▶ [YOUR OBJECTIVE] In the records below, find the line holding "(k : EventKind)" and the line holding "(mirrorEnIn : Bool)". Set down both, with every line between them, exactly.
==== INPUT RECORDS ====
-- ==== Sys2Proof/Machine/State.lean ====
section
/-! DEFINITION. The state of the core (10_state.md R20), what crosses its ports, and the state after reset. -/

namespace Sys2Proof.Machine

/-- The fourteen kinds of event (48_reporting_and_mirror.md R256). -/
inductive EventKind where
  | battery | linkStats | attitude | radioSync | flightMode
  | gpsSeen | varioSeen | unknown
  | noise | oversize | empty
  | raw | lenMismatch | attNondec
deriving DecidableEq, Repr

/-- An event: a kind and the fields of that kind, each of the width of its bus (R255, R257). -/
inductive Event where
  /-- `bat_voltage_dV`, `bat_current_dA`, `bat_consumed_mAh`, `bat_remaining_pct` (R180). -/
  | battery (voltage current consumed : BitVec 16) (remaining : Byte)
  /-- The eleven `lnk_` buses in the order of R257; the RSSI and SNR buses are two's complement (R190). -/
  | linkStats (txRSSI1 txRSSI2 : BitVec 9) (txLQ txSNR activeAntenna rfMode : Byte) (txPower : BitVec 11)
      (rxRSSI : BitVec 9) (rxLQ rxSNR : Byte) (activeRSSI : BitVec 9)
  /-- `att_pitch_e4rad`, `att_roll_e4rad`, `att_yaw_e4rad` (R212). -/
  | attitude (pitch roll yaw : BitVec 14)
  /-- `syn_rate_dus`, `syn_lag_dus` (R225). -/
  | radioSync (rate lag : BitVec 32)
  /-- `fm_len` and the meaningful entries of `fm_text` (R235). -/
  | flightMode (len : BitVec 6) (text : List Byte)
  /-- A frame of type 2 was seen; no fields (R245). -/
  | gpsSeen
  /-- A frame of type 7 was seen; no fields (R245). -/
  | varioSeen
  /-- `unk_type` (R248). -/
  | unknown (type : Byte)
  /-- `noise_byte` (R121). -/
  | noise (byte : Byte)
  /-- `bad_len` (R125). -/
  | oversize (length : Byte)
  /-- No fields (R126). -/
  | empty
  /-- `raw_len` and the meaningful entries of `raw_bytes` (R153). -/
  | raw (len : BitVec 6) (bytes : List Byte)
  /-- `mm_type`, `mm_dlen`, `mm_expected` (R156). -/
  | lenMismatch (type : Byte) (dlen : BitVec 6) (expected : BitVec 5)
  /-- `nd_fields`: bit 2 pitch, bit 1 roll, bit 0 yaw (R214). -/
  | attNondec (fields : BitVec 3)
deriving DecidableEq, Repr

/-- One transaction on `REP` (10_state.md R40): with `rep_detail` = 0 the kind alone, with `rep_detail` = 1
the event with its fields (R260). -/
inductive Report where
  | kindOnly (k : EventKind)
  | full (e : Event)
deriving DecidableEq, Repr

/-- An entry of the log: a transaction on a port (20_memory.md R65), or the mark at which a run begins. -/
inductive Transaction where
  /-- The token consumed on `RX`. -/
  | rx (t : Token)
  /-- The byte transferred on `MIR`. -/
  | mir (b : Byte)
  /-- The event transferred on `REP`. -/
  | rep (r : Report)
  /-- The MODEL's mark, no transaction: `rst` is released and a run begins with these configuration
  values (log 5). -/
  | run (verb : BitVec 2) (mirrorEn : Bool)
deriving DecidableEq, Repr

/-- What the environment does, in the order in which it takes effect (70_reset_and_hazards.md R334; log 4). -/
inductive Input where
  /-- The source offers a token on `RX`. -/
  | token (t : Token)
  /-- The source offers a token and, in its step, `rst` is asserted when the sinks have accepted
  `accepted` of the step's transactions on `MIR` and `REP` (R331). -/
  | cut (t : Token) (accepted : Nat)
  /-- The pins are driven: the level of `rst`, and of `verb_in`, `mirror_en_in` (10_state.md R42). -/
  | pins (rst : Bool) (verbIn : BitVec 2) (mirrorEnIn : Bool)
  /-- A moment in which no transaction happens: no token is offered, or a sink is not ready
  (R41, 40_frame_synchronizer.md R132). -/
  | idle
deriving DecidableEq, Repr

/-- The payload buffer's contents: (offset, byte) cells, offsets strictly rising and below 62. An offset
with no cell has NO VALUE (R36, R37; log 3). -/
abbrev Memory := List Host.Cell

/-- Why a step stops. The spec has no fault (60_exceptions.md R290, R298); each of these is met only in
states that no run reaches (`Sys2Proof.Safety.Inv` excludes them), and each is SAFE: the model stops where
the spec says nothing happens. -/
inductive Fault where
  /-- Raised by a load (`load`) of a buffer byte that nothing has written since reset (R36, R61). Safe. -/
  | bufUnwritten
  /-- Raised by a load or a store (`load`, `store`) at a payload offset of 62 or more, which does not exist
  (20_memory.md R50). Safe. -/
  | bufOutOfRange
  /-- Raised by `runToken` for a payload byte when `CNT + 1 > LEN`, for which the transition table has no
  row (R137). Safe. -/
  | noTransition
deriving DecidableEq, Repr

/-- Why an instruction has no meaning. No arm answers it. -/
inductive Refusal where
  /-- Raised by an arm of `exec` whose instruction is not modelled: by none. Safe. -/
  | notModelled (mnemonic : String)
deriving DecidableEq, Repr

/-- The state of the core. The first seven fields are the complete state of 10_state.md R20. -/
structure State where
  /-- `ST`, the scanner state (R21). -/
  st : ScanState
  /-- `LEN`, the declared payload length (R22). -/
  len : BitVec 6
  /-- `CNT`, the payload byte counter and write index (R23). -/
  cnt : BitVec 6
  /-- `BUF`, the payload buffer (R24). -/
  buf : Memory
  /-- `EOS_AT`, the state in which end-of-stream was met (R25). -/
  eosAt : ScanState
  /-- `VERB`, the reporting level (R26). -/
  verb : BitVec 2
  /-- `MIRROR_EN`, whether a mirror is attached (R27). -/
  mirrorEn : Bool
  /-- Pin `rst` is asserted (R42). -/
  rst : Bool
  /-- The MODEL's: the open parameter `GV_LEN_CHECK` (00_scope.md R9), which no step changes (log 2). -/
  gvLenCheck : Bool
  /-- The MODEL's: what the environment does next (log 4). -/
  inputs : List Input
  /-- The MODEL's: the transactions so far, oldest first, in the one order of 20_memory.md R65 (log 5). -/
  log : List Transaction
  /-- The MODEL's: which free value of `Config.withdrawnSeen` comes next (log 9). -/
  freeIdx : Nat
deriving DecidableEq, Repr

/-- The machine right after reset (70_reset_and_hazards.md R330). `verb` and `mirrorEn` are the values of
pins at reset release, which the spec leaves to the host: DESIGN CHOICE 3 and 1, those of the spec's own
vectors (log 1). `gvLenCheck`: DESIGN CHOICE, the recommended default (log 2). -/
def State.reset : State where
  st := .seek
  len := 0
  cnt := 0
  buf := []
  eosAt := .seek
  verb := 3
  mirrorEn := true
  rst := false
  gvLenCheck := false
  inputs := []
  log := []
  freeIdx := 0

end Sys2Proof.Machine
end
====
▶ [SOLUTION FOR THIS TASK]
  | kindOnly (k : EventKind)
  | full (e : Event)
deriving DecidableEq, Repr

/-- An entry of the log: a transaction on a port (20_memory.md R65), or the mark at which a run begins. -/
inductive Transaction where
  /-- The token consumed on `RX`. -/
  | rx (t : Token)
  /-- The byte transferred on `MIR`. -/
  | mir (b : Byte)
  /-- The event transferred on `REP`. -/
  | rep (r : Report)
  /-- The MODEL's mark, no transaction: `rst` is released and a run begins with these configuration
  values (log 5). -/
  | run (verb : BitVec 2) (mirrorEn : Bool)
deriving DecidableEq, Repr

/-- What the environment does, in the order in which it takes effect (70_reset_and_hazards.md R334; log 4). -/
inductive Input where
  /-- The source offers a token on `RX`. -/
  | token (t : Token)
  /-- The source offers a token and, in its step, `rst` is asserted when the sinks have accepted
  `accepted` of the step's transactions on `MIR` and `REP` (R331). -/
  | cut (t : Token) (accepted : Nat)
  /-- The pins are driven: the level of `rst`, and of `verb_in`, `mirror_en_in` (10_state.md R42). -/
  | pins (rst : Bool) (verbIn : BitVec 2) (mirrorEnIn : Bool)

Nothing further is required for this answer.